# Records provided:
---
-- ==== Sys2Proof/Machine/Stage1.lean ====
section
/-! DEFINITION. Stage 1, the bit-domain FIR: the window, s1_filter, shift_in and s1_step (R181 to R185). -/

namespace Sys2Proof.Machine

/-- x(W, t), the PDM bit of age `t` in a window: bit 31 - t mod 32 of word t div 32 (R181). -/
def pdmBit (window : List Word) (t : Nat) : Bool := (window.getD (t / 32) 0#32).getLsbD (31 - t % 32)

end Sys2Proof.Machine

namespace Sys2Proof

/-- m(b), the value a PDM bit contributes (R182). -/
def BitMap.value : BitMap → Bool → Int
  | .unipolar, b => if b then 1 else 0
  | .bipolar, b => if b then 1 else -1

end Sys2Proof

namespace Sys2Proof.Machine

/-- The exact sum of coefficient times bit value over the ages from `t` up, one per listed coefficient, each coefficient
read as an i32 (R183). -/
def s1Sum (m : BitMap) (window : List Word) (t : Nat) : List Word → Int
  | [] => 0
  | c :: cs => c.toInt * m.value (pdmBit window t) + s1Sum m window (t + 1) cs

/-- s1_filter over a window, for the 256 coefficients (R183). -/
def s1Filter (m : BitMap) (coefs window : List Word) : Word := sat32 (s1Sum m window 0 coefs)

/-- shift_in: the newest word in front, the oldest of the 8 dropped (R184). -/
def shiftIn (window : List Word) (w : Word) : List Word := (w :: window).take Config.histWords

/-- s1_step(c, w): the window of channel `c` takes `w`, and the filter's output is returned (R185). -/
def State.s1Step (s : State) (c : BitVec 1) (w : Word) : Except Halt (State × Word) :=
  match s.memReads (s.histBase c.toNat) Config.histWords with
  | .error h => .error h
  | .ok window =>
    match readCoefs s.s1Coef 0 Config.s1Taps with
    | .error h => .error h
    | .ok coefs =>
      match s.memWrites (s.histBase c.toNat) (shiftIn window w) with
      | .error h => .error h
      | .ok t => .ok (t, s1Filter s.params.bitMap coefs (shiftIn window w))

end Sys2Proof.Machine
end

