-- ==== Sys2Proof/Machine/Controller.lean ====
section
/-! DEFINITION. The pipeline controller's steps C_TAKE, C_STEP and C_EMIT (R220 to R229). C_DEINT stands in
Deinterleaver.lean. -/

namespace Sys2Proof.Machine

/-- The consumer receives the published buffer (R222). -/
def State.takeBuffer (s : State) : State :=
  { s with
    cur := s.slotAddr, curValid := true, slotFull := false
    history := s.history ++ [.take s.slotAddr]
    cstate := .deint }

/-- C_TAKE (R222). -/
def execCTake (s : State) : Result :=
  s.consumerStep (s.cstate == .await && s.slotFull) (.next s.takeBuffer)

/-- FRM[c] <- v where stage 2 gave an output (R226). -/
def State.storeOutput (s : State) (c : BitVec 1) : Option Word → State
  | none => s
  | some v => s.setChan c { s.chan c with frm := v }

/-- The controller after the step for word `j` of channel `c`: the next newer word, the next channel, or
EmitFrame (R223, R226). -/
def State.advance (s : State) (c : BitVec 1) (j : BitVec 16) : State :=
  if j ≠ 0#16 then { s with wix := j - 1 }
  else if c.toNat + 1 < s.numChannels then { s with ch := c + 1, wix := s.decim - 1 }
  else { s with cstate := .emit }

/-- The work of C_STEP(c, j): one stage-1 and one stage-2 step (R226). -/
def State.filterStep (s : State) (c : BitVec 1) (j : BitVec 16) : Result :=
  match s.memRead (s.cur.toNat + c.toNat * s.decimation + j.toNat) with
  | .error h => h.outcome s
  | .ok w =>
    match s.s1Step c w with
    | .error h => h.outcome s
    | .ok (s1, y) =>
      match (s1.s2Push c y).2 with
      | .error h => h.outcome (s1.s2Push c y).1
      | .ok r => .next (((s1.s2Push c y).1.storeOutput c r).advance c j)

/-- C_STEP(c, j) (R226). -/
def execCStep (c : BitVec 1) (j : BitVec 16) (s : State) : Result :=
  s.consumerStep (s.cstate == .filt && c == s.ch && j == s.wix) (s.filterStep c j)

/-- The frame's samples: FRM[0] to FRM[C-1], channel 0 first (R110, R229). -/
def State.frameSamples (s : State) : List Word := [s.chan0.frm, s.chan1.frm].take s.numChannels

/-- EmitFrame: the frame event, and the region is released (R229). -/
def State.emitFrame (s : State) : State :=
  { s with
    history := s.history ++ [.frame s.frameSamples]
    curValid := false
    cstate := .await, ch := 0#1, wix := 0#16 }

/-- C_EMIT (R229). -/
def execCEmit (s : State) : Result :=
  s.consumerStep (s.cstate == .emit) (.next s.emitFrame)

end Sys2Proof.Machine
end

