-- ==== Sys2Proof/Machine/Deinterleaver.lean ====
section
/-! DEFINITION. The deinterleaver: deint1, deint2, inter2 (R161 to R165) and C_DEINT (R164). -/

namespace Sys2Proof.Machine

/-- Word `i` of a block; a block's indices run from 0, the newest word. -/
def wordAt (b : List Word) (i : Nat) : Word := b.getD i 0#32

/-- deint1 (R161). -/
def deint1 (b : List Word) : List Word := b

/-- deint2 on a block of 2D words (R163): channel 0's D words, then channel 1's, newest first; the newer port word's
bits are the upper half. -/
def deint2 (d : Nat) (b : List Word) : List Word :=
  (List.range d).map (fun j => (ce (wordAt b (2 * j)) ++ ce (wordAt b (2 * j + 1)) : BitVec (16 + 16)))
    ++ (List.range d).map (fun j => (co (wordAt b (2 * j)) ++ co (wordAt b (2 * j + 1)) : BitVec (16 + 16)))

/-- inter2, the inverse of deint2 on a block of 2D words; no operation of the hardware (R165). -/
def inter2 (d : Nat) (y : List Word) : List Word :=
  (List.range d).flatMap (fun j =>
    [spread ((wordAt y j).extractLsb' 16 16) ((wordAt y (d + j)).extractLsb' 16 16),
     spread ((wordAt y j).extractLsb' 0 16) ((wordAt y (d + j)).extractLsb' 0 16)])

/-- Enter FilteringChannel(0) with the oldest word (R164, R220). -/
def State.startFiltering (s : State) : State :=
  { s with cstate := .filt, ch := 0#1, wix := s.decim - 1 }

/-- The work of C_DEINT on the held region: in place for C = 2, none for C = 1 (R161, R164). -/
def State.deinterleave (s : State) : Except Halt State :=
  if s.numChannels = 2 then
    match s.memReads s.cur.toNat s.regionLen with
    | .error h => .error h
    | .ok b => s.memWrites s.cur.toNat (deint2 s.decimation b)
  else .ok s

/-- C_DEINT (R164). -/
def execCDeint (s : State) : Result :=
  s.consumerStep (s.cstate == .deint)
    (match s.deinterleave with
     | .error h => h.outcome s
     | .ok t => .next t.startFiltering)

end Sys2Proof.Machine
end

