-- ==== Sys2Proof/Machine/Assembler.lean ====
section
/-! DEFINITION. The assembly language of operation sequences: offsets and their symbols, lines, pseudo-operations and their
expansions (R111, R112). It is no part of the hardware; a line is its parsed form, not its text. -/

namespace Sys2Proof.Machine

/-- An offset as a line writes it: a byte offset or one of the symbols of R111. -/
inductive AsmOffset where
  | byte (n : Nat)
  | ctrl
  | status
  | cfg
  | s2Ntaps
  | bufBase
  | bufWords
  | reqWords
  | s1Coef (t : Nat)
  | s2Coef (k : Nat)
  deriving DecidableEq, Repr

/-- The byte offset an offset stands for (R111). -/
def AsmOffset.value : AsmOffset → Nat
  | .byte n => n
  | .ctrl => 0x000
  | .status => 0x004
  | .cfg => 0x008
  | .s2Ntaps => 0x00C
  | .bufBase => 0x010
  | .bufWords => 0x014
  | .reqWords => 0x018
  | .s1Coef t => 0x400 + 4 * t
  | .s2Coef k => 0x800 + 4 * k

/-- The 12-bit offset, or none where the assembler rejects it: not a multiple of 4, or 0x1000 or more (R111). -/
def AsmOffset.encodable (o : AsmOffset) : Option (BitVec 12) :=
  if o.value % 4 = 0 ∧ o.value < 0x1000 then some (BitVec.ofNat 12 o.value) else none

/-- A line of assembly: an operation of R111 or a pseudo-operation of R112. -/
inductive AsmLine where
  | wr (off : AsmOffset) (value : Word)
  | rd (off : AsmOffset)
  | port (value : Word)
  | take
  | deint
  | step (c j : Nat)
  | emit
  | reset
  | start
  | cfg (c : BitVec 4) (d : BitVec 16) (sh : BitVec 6)
  | ntaps (n : Word)
  | buf (base words : Word)
  | s1coef (t : Nat) (v : Word)
  | s2coef (k : Nat) (v : Word)
  | s1fill (lo hi : Nat) (v : Word)
  | ports (ws : List Word)
  | consume (c d : Nat)
  deriving DecidableEq, Repr

/-- `wr`, where its offset can be encoded. -/
def asmWrite (off : AsmOffset) (v : Word) : Option Instr := off.encodable.map (fun o => .mmioWr o v)

/-- `step c, j`, rejected where c > 1 or j > 65535 (R111). -/
def asmStep (c j : Nat) : Option Instr :=
  if c ≤ 1 ∧ j ≤ 65535 then some (.cStep (BitVec.ofNat 1 c) (BitVec.ofNat 16 j)) else none

/-- `step c, D-1` down to `step c, 0` (R112). -/
def asmSteps (c : Nat) : Nat → List (Option Instr)
  | 0 => []
  | d + 1 => asmStep c d :: asmSteps c d

/-- The `step` lines of `consume`: the channels from `c` up, `n` of them (R112). -/
def asmChannels (d c : Nat) : Nat → List (Option Instr)
  | 0 => []
  | n + 1 => asmSteps c d ++ asmChannels d (c + 1) n

/-- The operations of a line, none where the assembler rejects one of them. A `consume` takes the C and D that CFG holds
when the sequence is assembled (R112). -/
def AsmLine.expand : AsmLine → List (Option Instr)
  | .wr off v => [asmWrite off v]
  | .rd off => [off.encodable.map .mmioRd]
  | .port v => [some (.portWord v)]
  | .take => [some .cTake]
  | .deint => [some .cDeint]
  | .step c j => [asmStep c j]
  | .emit => [some .cEmit]
  | .reset => [some .reset]
  | .start => [asmWrite .ctrl 1]
  | .cfg c d sh => [asmWrite .cfg ((d.setWidth 32 <<< 16) ||| (sh.setWidth 32 <<< 8) ||| c.setWidth 32)]
  | .ntaps n => [asmWrite .s2Ntaps n]
  | .buf base words => [asmWrite .bufBase base, asmWrite .bufWords words]
  | .s1coef t v => [asmWrite (.s1Coef t) v]
  | .s2coef k v => [asmWrite (.s2Coef k) v]
  | .s1fill lo hi v => (List.range (hi + 1 - lo)).map (fun n => asmWrite (.s1Coef (lo + n)) v)
  | .ports ws => ws.map (fun w => some (.portWord w))
  | .consume c d => [some .cTake, some .cDeint] ++ asmChannels d 0 c ++ [some .cEmit]

/-- Every element, or none where one is missing. -/
def allSome : List (Option Instr) → Option (List Instr)
  | [] => some []
  | none :: _ => none
  | some i :: rest => (allSome rest).map (i :: ·)

/-- The words of an assembly program, or none where the assembler rejects a line. -/
def assemble (lines : List AsmLine) : Option (List Word) :=
  (allSome (lines.flatMap AsmLine.expand)).map encodeAll

end Sys2Proof.Machine
end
---
# Your objective:
Copy the entries word for word. Start at the first line and end with the line containing "C_TAKE (R222). -/".

# Task response:
-- ==== Sys2Proof/Machine/Stage1.lean ====
section
/-! DEFINITION. Stage 1, the bit-domain FIR: the window, s1_filter, shift_in and s1_step (R181 to R185). -/

namespace Sys2Proof.Machine

/-- x(W, t), the PDM bit of age `t` in a window: bit 31 - t mod 32 of word t div 32 (R181). -/
def pdmBit (window : List Word) (t : Nat) : Bool := (window.getD (t / 32) 0#32).getLsbD (31 - t % 32)

end Sys2Proof.Machine

namespace Sys2Proof

/-- m(b), the value a PDM bit contributes (R182). -/
def BitMap.value : BitMap → Bool → Int
  | .unipolar, b => if b then 1 else 0
  | .bipolar, b => if b then 1 else -1

end Sys2Proof

namespace Sys2Proof.Machine

/-- The exact sum of coefficient times bit value over the ages from `t` up, one per listed coefficient, each coefficient
read as an i32 (R183). -/
def s1Sum (m : BitMap) (window : List Word) (t : Nat) : List Word → Int
  | [] => 0
  | c :: cs => c.toInt * m.value (pdmBit window t) + s1Sum m window (t + 1) cs

/-- s1_filter over a window, for the 256 coefficients (R183). -/
def s1Filter (m : BitMap) (coefs window : List Word) : Word := sat32 (s1Sum m window 0 coefs)

/-- shift_in: the newest word in front, the oldest of the 8 dropped (R184). -/
def shiftIn (window : List Word) (w : Word) : List Word := (w :: window).take Config.histWords

/-- s1_step(c, w): the window of channel `c` takes `w`, and the filter's output is returned (R185). -/
def State.s1Step (s : State) (c : BitVec 1) (w : Word) : Except Halt (State × Word) :=
  match s.memReads (s.histBase c.toNat) Config.histWords with
  | .error h => .error h
  | .ok window =>
    match readCoefs s.s1Coef 0 Config.s1Taps with
    | .error h => .error h
    | .ok coefs =>
      match s.memWrites (s.histBase c.toNat) (shiftIn window w) with
      | .error h => .error h
      | .ok t => .ok (t, s1Filter s.params.bitMap coefs (shiftIn window w))

end Sys2Proof.Machine
end

-- ==== Sys2Proof/Machine/Controller.lean ====
section
/-! DEFINITION. The pipeline controller's steps C_TAKE, C_STEP and C_EMIT (R220 to R229). C_DEINT stands in
Deinterleaver.lean. -/

namespace Sys2Proof.Machine

/-- The consumer receives the published buffer (R222). -/
def State.takeBuffer (s : State) : State :=
  { s with
    cur := s.slotAddr, curValid := true, slotFull := false
    history := s.history ++ [.take s.slotAddr]
    cstate := .deint }

/-- C_TAKE (R222). -/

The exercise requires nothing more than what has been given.